In Game 5 of the 1997 NBA Finals, Michael Jordan was feverishly ill with the flu and seemed barely able to walk, much less compete at the highest level of his sport.
But Jordan somehow willed himself to score 38 points and led the Bulls to a win, and it is known in NBA lore as His Airness’ “flu game.”
Well, Lucas also felt pretty ill and had trouble keeping food down on Feb. 4, the day of the Nassau County Class A championship meet.
But just like M.J., Lucas powered through. And after clearing 5 feet, 4 inches to win the high jump and flying 36-10 ¼ to take the triple jump, she told her dad, Matthew, “I think I just had my flu game.”
“I didn’t go to school for the next four days after that, I was so sick,” Lucas said with a smile before practice this week. “But that day I recovered in time for state quals.”
Lucas, as expected, did just fine at that meet five days later and headed to Ocean Breeze in Staten Island on March 8 to once again battle the state’s best.
This is now the sixth state meet Lucas has been at, and since she was a freshman, she has been the only “field” athlete for the Port Washington girls team.
Competing in the long jump, the high jump and the triple jump, she’s an Energizer Bunny of movement at meets, scurrying between one area of the track perimeter and another, constantly on the prowl for first-place wins.
“It’s a little tough because I’m the only person on our team doing this; (head coach Jeremiah) Pope knows I’ll score enough points for what we need,” Lucas said. “But I’m part of the team but not always like “part” of the team, not with them. Nobody is here doing what I do; they’re all doing their running events.
“But I’ve gotten to work with great coaches and I love doing it.”
One of those coaches, jumping coach Brendan Klein, said Lucas has gotten better each year and will be impossible to replace.
“Talent will take you to a certain level, and then it’s the work you put in every day at practice that separates you” Klein said. “Bella is at every practice and works hard to build on her technique.

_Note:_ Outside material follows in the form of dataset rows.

-- ==== Sys2Proof/Laws/KeptTimeOps.lean ====
section
/-! SUPPORT. What the operations of TimeOps.lean keep (Laws/Kept.lean). -/
namespace Sys2Proof.Machine
set_option linter.all false

theorem kept_putRw {s0 : State} (s : State) (off : Nat) (hi : Nat) (lo : Nat) (v : Nat) (hk : Kept s0 s)  : Kept s0 (State.putRw s off hi lo v) := by
  unfold State.putRw
  exact Kept.upd hk

theorem kept_incWrite {s0 : State} (s : State) (val : Word) (origin : Nat) (hk : Kept s0 s)  : Kept s0 (State.incWrite s val origin) := by
  unfold State.incWrite
  repeat' first
    | with_reducible assumption
    | with_reducible first
        | apply kept_post
        | apply kept_count
    | ((try lift_lets -underBinder); intro x; clear_value (hx : x = _); first
        | refine Kept.cut (s := s0) hx ?_ (fun kx => ?_)
        | refine Kept.cut2 (s := s0) hx ?_ (fun kx => ?_)
        | refine Kept.cut3 (s := s0) hx ?_ (fun kx => ?_)
        | refine Kept.cut1 (s := s0) hx ?_ (fun kx => ?_)
        | refine DieKept.cut (s := s0) hx ?_ (fun kx => ?_)
        | (have : Mgmt := x; subst hx)
        | (have : TimeSt := x; subst hx)
        | clear hx)
    | with_reducible refine kept_foldl _ _ _ ?_ (fun t a kt => ?_)
    | with_reducible refine kept_foldl2 _ _ _ ?_ (fun t a kt => ?_)
    | intro _
    | split
    | (with_reducible first | apply Kept.upd | apply Kept.updM | apply Kept.updT | apply Kept.updTM) <;> with_reducible first | assumption | apply kept_post | apply kept_count

theorem kept_stepWrite {s0 : State} (s : State) (val : Word) (origin : Nat) (hk : Kept s0 s)  : Kept s0 (State.stepWrite s val origin) := by
  unfold State.stepWrite
  repeat' first
    | with_reducible assumption
    | with_reducible first
        | apply kept_post
        | apply kept_count
    | ((try lift_lets -underBinder); intro x; clear_value (hx : x = _); first
        | refine Kept.cut (s := s0) hx ?_ (fun kx => ?_)
        | refine Kept.cut2 (s := s0) hx ?_ (fun kx => ?_)
        | refine Kept.cut3 (s := s0) hx ?_ (fun kx => ?_)
        | refine Kept.cut1 (s := s0) hx ?_ (fun kx => ?_)
        | refine DieKept.cut (s := s0) hx ?_ (fun kx => ?_)
        | (have : Mgmt := x; subst hx)
        | (have : TimeSt := x; subst hx)
        | clear hx)
    | with_reducible refine kept_foldl _ _ _ ?_ (fun t a kt => ?_)
    | with_reducible refine kept_foldl2 _ _ _ ?_ (fun t a kt => ?_)
    | intro _
    | split
    | (with_reducible first | apply Kept.upd | apply Kept.updM | apply Kept.updT | apply Kept.updTM) <;> with_reducible first | assumption | apply kept_post | apply kept_count

theorem kept_rebase {s0 : State} (s : State) (x : Nat) (hk : Kept s0 s)  : Kept s0 (State.rebase s x) := by
  unfold State.rebase
  exact Kept.updT hk

theorem kept_applyInc {s0 : State} (s : State) (hk : Kept s0 s)  : Kept s0 (State.applyInc s) := by
  unfold State.applyInc
  repeat' first
    | with_reducible assumption
    | with_reducible first
        | apply kept_journal
        | apply kept_rebase
    | ((try lift_lets -underBinder); intro x; clear_value (hx : x = _); first
        | refine Kept.cut (s := s0) hx ?_ (fun kx => ?_)
        | refine Kept.cut2 (s := s0) hx ?_ (fun kx => ?_)
        | refine Kept.cut3 (s := s0) hx ?_ (fun kx => ?_)
        | refine Kept.cut1 (s := s0) hx ?_ (fun kx => ?_)
        | refine DieKept.cut (s := s0) hx ?_ (fun kx => ?_)
        | (have : Mgmt := x; subst hx)
        | (have : TimeSt := x; subst hx)
        | clear hx)
    | with_reducible refine kept_foldl _ _ _ ?_ (fun t a kt => ?_)
    | with_reducible refine kept_foldl2 _ _ _ ?_ (fun t a kt => ?_)
    | intro _
    | split
    | (with_reducible first | apply Kept.upd | apply Kept.updM | apply Kept.updT | apply Kept.updTM) <;> with_reducible first | assumption | apply kept_journal | apply kept_rebase

theorem kept_setTpo {s0 : State} (s : State) (i : Nat) (x : Tpo) (hk : Kept s0 s)  : Kept s0 (State.setTpo s i x) := by
  unfold State.setTpo
  exact Kept.updT hk

theorem kept_drive {s0 : State} (s : State) (i : Nat) (level : Bool) (hk : Kept s0 s)  : Kept s0 (State.drive s i level) := by
  unfold State.drive
  repeat' first
    | with_reducible assumption
    | with_reducible first
        | apply kept_emit
    | ((try lift_lets -underBinder); intro x; clear_value (hx : x = _); first
        | refine Kept.cut (s := s0) hx ?_ (fun kx => ?_)
        | refine Kept.cut2 (s := s0) hx ?_ (fun kx => ?_)
        | (have : Mgmt := x; subst hx)
        | clear hx)
    | split
    | (with_reducible first | apply Kept.upd | apply Kept.updM | apply Kept.updT | apply Kept.updTM) <;> with_reducible first | assumption | apply kept_emit

theorem kept_drivePins {s0 : State} (s : State) (t : Tbl Tpo) (level : Bool) (hk : Kept s0 s)  : Kept s0 (State.drivePins s t level) := by
  unfold State.drivePins
  repeat' first
    | with_reducible assumption
    | with_reducible first
        | apply kept_emit
    | ((try lift_lets -underBinder); intro x; clear_value (hx : x = _); first
        | refine Kept.cut (s := s0) hx ?_ (fun kx => ?_)
        | refine Kept.cut2 (s := s0) hx ?_ (fun kx => ?_)
        | (have : Mgmt := x; subst hx)
        | clear hx)
    | with_reducible refine kept_foldl _ _ _ ?_ (fun t a kt => ?_)
    | intro _
    | split
    | (with_reducible first | apply Kept.upd | apply Kept.updM | apply Kept.updT | apply Kept.updTM) <;> with_reducible first | assumption | apply kept_emit

theorem kept_fire {s0 : State} (s : State) (i : Nat) (next : Nat) (late : Bool) (hk : Kept s0 s)  : Kept s0 (State.fire s i next late) := by
  unfold State.fire
  repeat' first
    | with_reducible assumption
    | with_reducible first
        | apply kept_post
        | apply kept_drive
        | apply kept_setTpo
        | apply kept_putRw
    | ((try lift_lets -underBinder); intro x; clear_value (hx : x = _); first
        | refine Kept.cut (s := s0) hx ?_ (fun kx => ?_)
        | refine Kept.cut2 (s := s0) hx ?_ (fun kx => ?_)
        | (have : Mgmt := x; subst hx)
        | clear hx)
    | split
    | (with_reducible first | apply Kept.upd | apply Kept.updM | apply Kept.updT | apply Kept.updTM) <;> with_reducible first | assumption | apply kept_post | apply kept_drive | apply kept_setTpo | apply kept_putRw

theorem kept_quietPulse {s0 : State} (s : State) (i : Nat) (hk : Kept s0 s)  : Kept s0 (State.quietPulse s i) := by
  unfold State.quietPulse
  repeat' first
    | with_reducible assumption
    | with_reducible first
        | apply kept_drive
        | apply kept_setTpo
    | ((try lift_lets -underBinder); intro x; clear_value (hx : x = _); first
        | refine Kept.cut (s := s0) hx ?_ (fun kx => ?_)
        | refine Kept.cut2 (s := s0) hx ?_ (fun kx => ?_)
        | (have : Mgmt := x; subst hx)
        | clear hx)
    | split
    | (with_reducible first | apply Kept.upd | apply Kept.updM | apply Kept.updT | apply Kept.updTM) <;> with_reducible first | assumption | apply kept_drive | apply kept_setTpo

theorem kept_tpoArm {s0 : State} (s : State) (i : Nat) (val : Word) (hk : Kept s0 s)  : Kept s0 (State.tpoArm s i val) := by
  have h1 := kept_quietPulse _ i (kept_setRw s (Reg.TIME_TPO_w0 i) (val &&& regMask (Reg.TIME_TPO_w0 i) .rw) hk)
  unfold State.tpoArm
  dsimp only
  repeat' split
  all_goals repeat' first
    | exact hk
    | exact h1
    | with_reducible apply kept_fire
    | with_reducible apply kept_count
    | with_reducible apply kept_drive
    | with_reducible apply kept_setTpo

theorem kept_edgeDue {s0 : State} (s : State) (i : Nat) (hk : Kept s0 s)  : Kept s0 (State.edgeDue s i) := by
  unfold State.edgeDue
  repeat' first
    | with_reducible assumption
    | with_reducible first
        | apply kept_fire
    | ((try lift_lets -underBinder); intro x; clear_value (hx : x = _); first
        | refine Kept.cut (s := s0) hx ?_ (fun kx => ?_)
        | refine Kept.cut2 (s := s0) hx ?_ (fun kx => ?_)
        | (have : Mgmt := x; subst hx)
        | clear hx)
    | split
    | (with_reducible first | apply Kept.upd | apply Kept.updM | apply Kept.updT | apply Kept.updTM) <;> with_reducible first | assumption | apply kept_fire

theorem kept_trailDue {s0 : State} (s : State) (i : Nat) (hk : Kept s0 s)  : Kept s0 (State.trailDue s i) := by
  unfold State.trailDue
  repeat' first
    | with_reducible assumption
    | with_reducible first
        | apply kept_quietPulse
    | ((try lift_lets -underBinder); intro x; clear_value (hx : x = _); first
        | refine Kept.cut (s := s0) hx ?_ (fun kx => ?_)
        | refine Kept.cut2 (s := s0) hx ?_ (fun kx => ?_)
        | (have : Mgmt := x; subst hx)
        | clear hx)
    | split
    | (with_reducible first | apply Kept.upd | apply Kept.updM | apply Kept.updT | apply Kept.updTM) <;> with_reducible first | assumption | apply kept_quietPulse

theorem kept_edgeBefore {s0 : State} (s : State) (t : Nat) (i : Nat) (hk : Kept s0 s)  : Kept s0 (State.edgeBefore s t i) := by
  unfold State.edgeBefore
  repeat' first
    | with_reducible assumption
    | with_reducible first
        | apply kept_fire
    | ((try lift_lets -underBinder); intro x; clear_value (hx : x = _); first
        | refine Kept.cut (s := s0) hx ?_ (fun kx => ?_)
        | refine Kept.cut2 (s := s0) hx ?_ (fun kx => ?_)
        | (have : Mgmt := x; subst hx)
        | clear hx)
    | split
    | (with_reducible first | apply Kept.upd | apply Kept.updM | apply Kept.updT | apply Kept.updTM) <;> with_reducible first | assumption | apply kept_fire

theorem kept_stepPulse {s0 : State} (s : State) (i : Nat) (hk : Kept s0 s)  : Kept s0 (State.stepPulse s i) := by
  unfold State.stepPulse
  repeat' first
    | with_reducible assumption
    | with_reducible first
        | apply kept_fire
        | apply kept_putRw
    | ((try lift_lets -underBinder); intro x; clear_value (hx : x = _); first
        | refine Kept.cut (s := s0) hx ?_ (fun kx => ?_)
        | refine Kept.cut2 (s := s0) hx ?_ (fun kx => ?_)
        | (have : Mgmt := x; subst hx)
        | clear hx)
    | split
    | (with_reducible first | apply Kept.upd | apply Kept.updM | apply Kept.updT | apply Kept.updTM) <;> with_reducible first | assumption | apply kept_fire | apply kept_putRw

theorem kept_pruneFelled {s0 : State} (s : State) (hk : Kept s0 s)  : Kept s0 (State.pruneFelled s) := by
  unfold State.pruneFelled
  exact Kept.updT hk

She’s been so great to work with; I wish we had five of her.”
Lucas came out for indoor track and field for the first time as a freshman and laughed at the memory of how excited she was when she got her first medal.
“I think I jumped like 33 feet, which if I did that now, I’d be like, ‘did I trip or something?’” she said. “But I was ecstatic, getting a medal, and wanting to have that feeling over and over again.”
As the years and medals have piled up, Lucas has learned the hard way about self-preservation. She goes to the athletic trainer all the time, before and after practice, to stretch and get treatment on her legs.
“I know when I’m hurting, I have to dial it back a little,” Lucas said. “Freshman year, it was worse because my body wasn’t used to competing and stuff. As the years have progressed, I’ve gotten stronger and gotten used to the aches and pains of track, and I’ve learned how important it is to preserve myself.”
Now a senior, and with star running teammate Ashley Carillo the only Port Washington track teammate who’s been on the team all four years with her, Lucas knows her time in high school is short before she matriculates to Binghamton University in the fall to compete there.
The kid who always has had multi-colored hair and a big smile after a successful jump knows she’s only got a few meets left to grab that elusive state crown; she’s medaled before at states, with a seventh and eighth place finish but wants a first-place win at either the Ocean Breeze meet, or the outdoor states in the spring.
“I would just be so ecstatic,” Lucas said. “I know, seedings-wise, I’m not the favorite to win or anything, but if I could win, or get top 3, it would just be such a great ending.”
A storybook ending, just like M.J. got.